CFP Forecast Puts Aggies Among Elites
The latest ESPN projection after Week 10 slots the undefeated Texas A&M Aggies at No. 4 in the College Football Playoff field, trailing Ohio State, Indiana and Alabama. The Aggies have opened 8-0 for the first time since 1992, highlighted by a thrilling 41-40 upset at Notre Dame. Injuries, such as the loss of star running back Le’Veon Moss, have tested the team, but their perfect record and strong road wins (though against an ailing LSU and a rebuilding Arkansas) keep them in the mix. Alabama’s résumé, bolstered by three ranked road victories, nudges it ahead—setting up a likely SEC Championship showdown if both programs finish undefeated.
In a move that surely gratifies absolutely no one except the 37 people who run ESPN’s projection machine, the Aggies find themselves tantalizingly short of top-three glory. It’s the modern miracle of college football rankings—where beating the same two schools every year counts for less than moonwalking your quarterback across a frozen tundra. Fear not, A&M faithful: next year, schedule a game in zero-gravity and you’ll rocket to No. 1. Until then, brace for the existential dread of being undefeated and still the fourth fiddle.
Bye Week Bliss: Aggies Hold Steady at No. 3
After a well-timed bye, Texas A&M remained at No. 3 in both the AP and Coaches Polls, sandwiched between Ohio State and Indiana. Despite six upsets among ranked teams elsewhere, the Aggies saw no movement, holding one and three first-place votes in each poll respectively. With road tests at Missouri and rival Texas looming, they sit 68 points behind Indiana and 46 behind the Hoosiers in coaches’ voting, yet comfortably ahead of Alabama and the rest of the SEC. A perfect finish could vault them into the top two and secure a CFP berth.

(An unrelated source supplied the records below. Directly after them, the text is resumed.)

-- ==== Sys2Proof/Tests/Slice0.lean ====
section
/-! SUPPORT. Tests: the smoke test of well-formedness, the manual's worked examples, and, for every statement with
hypotheses, a state and operands that meet them, clause by clause at the edges of each range. -/

namespace Sys2Proof.Tests

open Sys2Proof Sys2Proof.Machine

/-! ### The small states the tests start from -/

/-- Whether a command answers a next state with a property. -/
def leads (r : Result) (f : State → Bool) : Bool :=
  match r with
  | .next t => f t
  | _ => false

/-- The profile of the worked example of 1.8, with small limits. -/
def profileA : Profile :=
  { Profile.default with
    origin := ⟨10000, 0, 60000⟩, sign := ⟨.plus, .plus, .minus⟩, pitch := ⟨200, 200, 100⟩, decel := ⟨40, 40, 25⟩,
    stepCap := ⟨300, 300, 300⟩, baseLateral := 2, baseBelow := 3, baseAbove := 1, missLimit := 2, softLimit := 2,
    feedbackLimit := 2, trackingLimit := 1000, settleWindow := 50, settleLimit := 3 }

def geomA : Geometry := profileA.geometry

/-- The BIN of the example of 1.6. -/
def binBox : Box := ⟨⟨400, 180, 520⟩, ⟨415, 203, 579⟩⟩

def homeA : Box := ⟨⟨280, 100, 500⟩, ⟨399, 300, 650⟩⟩

/-- A bank with both arms, a home each, a bin, and a forbidden region. -/
def bank : Bank :=
  { header := ⟨⟨true, true⟩, 7⟩,
    entries := [.home .armA homeA, .home .armB ⟨⟨600, 100, 500⟩, ⟨700, 300, 650⟩⟩, .bin binBox 4 6,
      .forbidden ⟨⟨0, 0, 0⟩, ⟨9, 9, 9⟩⟩] ++ List.replicate 20 .empty,
    profiles := ⟨profileA, Profile.default⟩ }

def binGeom : BinGeom := ⟨binBox, 4, 6⟩

/-- p0 of 1.8, and the setpoint after it. -/
def start : Pos := ⟨⟨70100, 40050, 3040⟩, 12⟩

def target : Pos := ⟨⟨70400, 40050, 2990⟩, 12⟩

def record (k : FaultKind) : FaultRec := ⟨k, KindSet.empty, some 3, none, none, 9, .run⟩

/-- Whether an arm state has a fault pending in `unitIn`. -/
def stopping : ArmState → Bool
  | .halting | .settling | .held | .cut => true
  | _ => false

/-- An arm unit that has been commanded and stands in a state, a stop being a fault stop. -/
def unitIn (st : ArmState) (arrivals : List ArmEvent) : ArmUnit :=
  { ArmUnit.powerOn with
    state := st
    sto := decide (st = .sync ∨ st = .cut ∨ st = .standby)
    stopCause := if st = .halting ∨ st = .settling then some .fault else none
    ctx := { ArmContext.powerOn with fault := if stopping st then some (record .trespass) else none }
    last := ⟨some start, ⟨300, 0, -50⟩, 4⟩
    lastActual := some start
    work := profileA
    placeGeom := geomA
    bankKnown := true
    present := true
    ctrlLocked := true
    driveLocked := true
    arrivals := arrivals }

/-- The monitor with `bank` active, arm A's unit as given, and arm A's record MOTION. -/
def withArmA (u : ArmUnit) : State :=
  let s := State.powerOn true 15 0 []
  { s with
    arms := ⟨u, ArmUnit.powerOn⟩
    drive := ⟨{ DrivePort.powerOn with node := some 5 }, DrivePort.powerOn⟩
    ws := { s.ws with
      active := some bank, records := ⟨.motion homeA homeA ⟨3, 7, 1⟩, .unknown⟩, cells := some (List.replicate 24 .free),
      reported := ⟨u.state, .sync⟩ } }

Pollsters everywhere heave a collective sigh of relief: those frantic hours counting imaginary votes paid off, and the Aggies remain exactly where they were before everyone blinked. It’s the sporting equivalent of rearranging deck chairs on the Titanic, except the iceberg is the final month of the season and the deck chairs are microscopic point differentials. But hey, at least the team had a nap. If only AP voters could draft off the nap, we might see some real movement.